TASK ITEM: Every line from the one with "def encodeWord (i" through the end of the records below should be restated word for word, and nothing outside that span.

Stored data entries

-- ==== Sys2Proof/Decode.lean ====
section
/-! DEFINITION. The T32 label format (30_encoding.md R119 to R125): the opcode table, the decoder, total on every
label record, and after it the encoder, written from the same table. -/

namespace Sys2Proof

/-- `OPC`, bits 31:24 (R119). -/
def opcOf (w : Word32) : Byte := w.extractLsb' 24 8

/-- `ARG`, bits 23:0 (R119). -/
def argOf (w : Word32) : BitVec 24 := w.extractLsb' 0 24

/-- `ARG` of a full argument: `zext_24` below `2^24`, `0xFFFFFF` otherwise (R120). -/
def sat24 (a : Nat) : BitVec 24 := if a < 2 ^ 24 then BitVec.ofNat 24 a else 0xFFFFFF

/-- The code of an operation (R121). -/
def Opcode.code : Opcode → Byte
  | .linkRead => 0x10
  | .hdrFound => 0x11
  | .hdrFail => 0x12
  | .hdrWait => 0x13
  | .payWait => 0x14
  | .frameEmit => 0x15
  | .coreRead => 0x20
  | .depthPoll => 0x21
  | .drainSleep => 0x22
  | .idleGap => 0x23
  | .linkWrite => 0x24
  | .waitWake => 0x30
  | .waitEintr => 0x31
  | .dispatchLink => 0x32
  | .dispatchCore => 0x33
  | .ioRetry => 0x34
  | .cfgBitrate => 0x40
  | .cfgFlowctl => 0x41
  | .start => 0x42
  | .fatal => 0x43
  | .reset => 0x44
  | .envRx => 0x50
  | .envTxDrain => 0x51
  | .envCoreSend => 0x52
  | .envCoreRecv => 0x53
  | .envTick => 0x54
  | .envLinkHup => 0x55

/-- Every operation, in the order of R121. -/
def Opcode.all : List Opcode :=
  [.linkRead, .hdrFound, .hdrFail, .hdrWait, .payWait, .frameEmit] ++
  [.coreRead, .depthPoll, .drainSleep, .idleGap, .linkWrite] ++
  [.waitWake, .waitEintr, .dispatchLink, .dispatchCore, .ioRetry] ++
  [.cfgBitrate, .cfgFlowctl, .start, .fatal, .reset] ++
  [.envRx, .envTxDrain, .envCoreSend, .envCoreRecv, .envTick, .envLinkHup]

/-- The operation of a code, none for a reserved one (R121, R124). -/
def Opcode.ofCode? (c : Byte) : Option Opcode :=
  Opcode.all.find? (fun op => op.code == c)

/-- The fixed-zero bits of `ARG` (R122). -/
def Opcode.zeroBits : Opcode → BitVec 24
  | .waitWake => 0xFFFFFC
  | .waitEintr | .dispatchLink | .dispatchCore | .start | .reset | .envLinkHup => 0xFFFFFF
  | .ioRetry | .fatal | .envRx => 0xFFFF00
  | .cfgFlowctl => 0xFFFFFE
  | .linkRead | .hdrFound | .hdrFail | .hdrWait | .payWait | .frameEmit => 0
  | .coreRead | .depthPoll | .drainSleep | .idleGap | .linkWrite => 0
  | .cfgBitrate | .envTxDrain | .envCoreSend | .envCoreRecv | .envTick => 0

/-- The mask of an operation's row of opcode_table.json: the bits a word of it has fixed. -/
def Opcode.rowMask (op : Opcode) : Word32 := (0xFF : Byte) ++ op.zeroBits

/-- The match of an operation's row of opcode_table.json: the values of the fixed bits. -/
def Opcode.rowMatch (op : Opcode) : Word32 := op.code ++ (0 : BitVec 24)

/-- The message of a bare ENV_CORE_SEND word: `L` free bytes (R232, log entry 4). -/
def freeMessage (n len : Nat) : List Byte :=
  (List.range len).map (Config.freeByte n)

/-- The full argument of a bare word: `ARG`, and at `0xFFFFFF`, where the word does not fix it, a free value from
`0xFFFFFF` on (R120), below `2^32` for the 32-bit operand of CFG_BITRATE (10_state.md R46). -/
def bareArg (op : Opcode) (x : BitVec 24) (n : Nat) : Nat :=
  if x = 0xFFFFFF then
    0xFFFFFF + (if op = .cfgBitrate then Config.freeExcess n % (2 ^ 32 - 0xFFFFFF) else Config.freeExcess n)
  else x.toNat

/-- `a` is an argument the operation can have: that of CFG_BITRATE is a 32-bit value (10_state.md R46). -/
def argFits (op : Opcode) (a : Nat) : Bool :=
  match op with
  | .cfgBitrate => a < 2 ^ 32
  | .linkRead | .hdrFound | .hdrFail | .hdrWait | .payWait | .frameEmit => true
  | .coreRead | .depthPoll | .drainSleep | .idleGap | .linkWrite => true
  | .waitWake | .waitEintr | .dispatchLink | .dispatchCore | .ioRetry => true
  | .cfgFlowctl | .start | .fatal | .reset => true
  | .envRx | .envTxDrain | .envCoreSend | .envCoreRecv | .envTick | .envLinkHup => true

/-- The full argument of a record: the one given, which the word's `ARG` must hold, else the word's own (R120). -/
def fullArgOf (op : Opcode) (x : BitVec 24) (arg : Option Nat) (n : Nat) : Option Nat :=
  match arg with
  | some a => if sat24 a = x ∧ argFits op a = true then some a else none
  | none => some (bareArg op x n)

/-- A label whose only operand is its argument takes no byte content when it is offered, the bytes R120 records with
FRAME_EMIT, CORE_READ, LINK_WRITE and ENV_CORE_RECV included: they are what the step gives, not what it is given (DESIGN CHOICE,
log entry 25). -/
def noContent (content : Option (List Byte)) (i : Instr) : Except Reject Instr :=
  match content with
  | none => .ok i
  | some _ => .error .contentMismatch

/-- The label of an operation and its full argument (R122). -/
def labelOf (op : Opcode) (a : Nat) (content : Option (List Byte)) (n : Nat) : Except Reject Instr :=
  match op with
  | .linkRead => noContent content (.linkRead a)
  | .hdrFound => noContent content (.hdrFound a)
  | .hdrFail => noContent content (.hdrFail a)
  | .hdrWait => noContent content (.hdrWait a)
  | .payWait => noContent content (.payWait a)
  | .frameEmit => noContent content (.frameEmit a)
  | .coreRead => noContent content (.coreRead a)
  | .depthPoll => noContent content (.depthPoll a)
  | .drainSleep => noContent content (.drainSleep a)
  | .idleGap => noContent content (.idleGap a)
  | .linkWrite => noContent content (.linkWrite a)
  | .waitWake => noContent content (.waitWake (BitVec.ofNat 2 a))
  | .waitEintr => noContent content .waitEintr
  | .dispatchLink => noContent content .dispatchLink
  | .dispatchCore => noContent content .dispatchCore
  | .ioRetry => noContent content (.ioRetry (BitVec.ofNat 8 a))
  | .cfgBitrate => noContent content (.cfgBitrate (BitVec.ofNat 32 a))
  | .cfgFlowctl => noContent content (.cfgFlowctl (a == 1))
  | .start => noContent content .start
  | .fatal => noContent content (.fatal (BitVec.ofNat 8 a))
  | .reset => noContent content .reset
  | .envRx => noContent content (.envRx (BitVec.ofNat 8 a))
  | .envTxDrain => noContent content (.envTxDrain a)
  | .envCoreSend =>
    match content with
    | some m => if m.length = a then .ok (.envCoreSend m) else .error .contentMismatch
    | none => .ok (.envCoreSend (freeMessage n a))
  | .envCoreRecv => noContent content (.envCoreRecv a)
  | .envTick => noContent content (.envTick a)
  | .envLinkHup => noContent content .envLinkHup

/-- Decoding a label record, total (R123). `n` is the index of the free values a bare word draws on. -/
def decode (r : LabelRecord) (n : Nat) : Except Reject Instr :=
  match Opcode.ofCode? (opcOf r.word) with
  | none => .error .reservedOpcode
  | some op =>
    if argOf r.word &&& op.zeroBits ≠ 0 then .error .reservedArgBits
    else
      match fullArgOf op (argOf r.word) r.arg n with
      | none => .error .argMismatch
      | some a => labelOf op a r.content n

/-- The record of a word alone. -/
def bareRecord (w : Word32) : LabelRecord := ⟨w, none, none⟩

/-- The operation of a label (R121). -/
def Instr.opcode : Instr → Opcode
  | .linkRead _ => .linkRead
  | .hdrFound _ => .hdrFound
  | .hdrFail _ => .hdrFail
  | .hdrWait _ => .hdrWait
  | .payWait _ => .payWait
  | .frameEmit _ => .frameEmit
  | .coreRead _ => .coreRead
  | .depthPoll _ => .depthPoll
  | .drainSleep _ => .drainSleep
  | .idleGap _ => .idleGap
  | .linkWrite _ => .linkWrite
  | .waitWake _ => .waitWake
  | .waitEintr => .waitEintr
  | .dispatchLink => .dispatchLink
  | .dispatchCore => .dispatchCore
  | .ioRetry _ => .ioRetry
  | .cfgBitrate _ => .cfgBitrate
  | .cfgFlowctl _ => .cfgFlowctl
  | .start => .start
  | .fatal _ => .fatal
  | .reset => .reset
  | .envRx _ => .envRx
  | .envTxDrain _ => .envTxDrain
  | .envCoreSend _ => .envCoreSend
  | .envCoreRecv _ => .envCoreRecv
  | .envTick _ => .envTick
  | .envLinkHup => .envLinkHup

/-- The full argument of a label (R122). -/
def Instr.fullArg : Instr → Nat
  | .linkRead r => r
  | .hdrFound i => i
  | .hdrFail n => n
  | .hdrWait h => h
  | .payWait h => h
  | .frameEmit fs => fs
  | .coreRead len => len
  | .depthPoll d => d
  | .drainSleep us => us
  | .idleGap us => us
  | .linkWrite len => len
  | .waitWake mask => mask.toNat
  | .waitEintr => 0
  | .dispatchLink => 0
  | .dispatchCore => 0
  | .ioRetry op => op.toNat
  | .cfgBitrate rate => rate.toNat
  | .cfgFlowctl hwfc => hwfc.toNat
  | .start => 0
  | .fatal code => code.toNat
  | .reset => 0
  | .envRx b => b.toNat
  | .envTxDrain k => k
  | .envCoreSend m => m.length
  | .envCoreRecv n => n
  | .envTick u => u
  | .envLinkHup => 0

/-- The byte content that is an operand: the message of ENV_CORE_SEND (R120, R232). -/
def Instr.operandContent : Instr → Option (List Byte)
  | .envCoreSend m => some m
  | .linkRead _ | .hdrFound _ | .hdrFail _ | .hdrWait _ | .payWait _ | .frameEmit _ => none
  | .coreRead _ | .depthPoll _ | .drainSleep _ | .idleGap _ | .linkWrite _ => none
  | .waitWake _ | .waitEintr | .dispatchLink | .dispatchCore | .ioRetry _ => none
  | .cfgBitrate _ | .cfgFlowctl _ | .start | .fatal _ | .reset => none
  | .envRx _ | .envTxDrain _ | .envCoreRecv _ | .envTick _ | .envLinkHup => none

/-- The T32 word of a label (R119, R120). -/
def encodeWord (i : Instr) : Word32 := i.opcode.code ++ sat24 i.fullArg

/-- The record of a label: its word, its full argument, and the message of ENV_CORE_SEND (R120). -/
def encode (i : Instr) : LabelRecord := ⟨encodeWord i, some i.fullArg, i.operandContent⟩

/-- The sequence a pseudo-label abbreviates (R127). -/
def PseudoLabel.expand : PseudoLabel → List Instr
  | .envRxs bs => bs.map .envRx
  | .config rate hwfc => [.cfgBitrate rate, .cfgFlowctl hwfc]
  | .boot rate hwfc => [.cfgBitrate rate, .cfgFlowctl hwfc, .start]
  | .serveLink r => [.waitWake 1, .dispatchLink, .linkRead r]
  | .serveCore len => [.waitWake 2, .dispatchCore, .coreRead len]

/-- The label of a row's word, bits above `nbits` zero: every label is one 32-bit word (R125), so a longer one is
none. The index of the free values is 0, as after reset. -/
def decodeTableWord (nbits w : Nat) : Option Instr :=
  if nbits ≤ 32 then
    match decode (bareRecord (BitVec.ofNat 32 (w % 2 ^ nbits))) 0 with
    | .ok i => some i
    | .error _ => none
  else none

end Sys2Proof
end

EXERCISE SOLUTION:
def encodeWord (i : Instr) : Word32 := i.opcode.code ++ sat24 i.fullArg

/-- The record of a label: its word, its full argument, and the message of ENV_CORE_SEND (R120). -/
def encode (i : Instr) : LabelRecord := ⟨encodeWord i, some i.fullArg, i.operandContent⟩

/-- The sequence a pseudo-label abbreviates (R127). -/
def PseudoLabel.expand : PseudoLabel → List Instr
  | .envRxs bs => bs.map .envRx
  | .config rate hwfc => [.cfgBitrate rate, .cfgFlowctl hwfc]
  | .boot rate hwfc => [.cfgBitrate rate, .cfgFlowctl hwfc, .start]
  | .serveLink r => [.waitWake 1, .dispatchLink, .linkRead r]
  | .serveCore len => [.waitWake 2, .dispatchCore, .coreRead len]

/-- The label of a row's word, bits above `nbits` zero: every label is one 32-bit word (R125), so a longer one is
none. The index of the free values is 0, as after reset. -/
def decodeTableWord (nbits w : Nat) : Option Instr :=
  if nbits ≤ 32 then
    match decode (bareRecord (BitVec.ofNat 32 (w % 2 ^ nbits))) 0 with
    | .ok i => some i
    | .error _ => none
  else none

end Sys2Proof
end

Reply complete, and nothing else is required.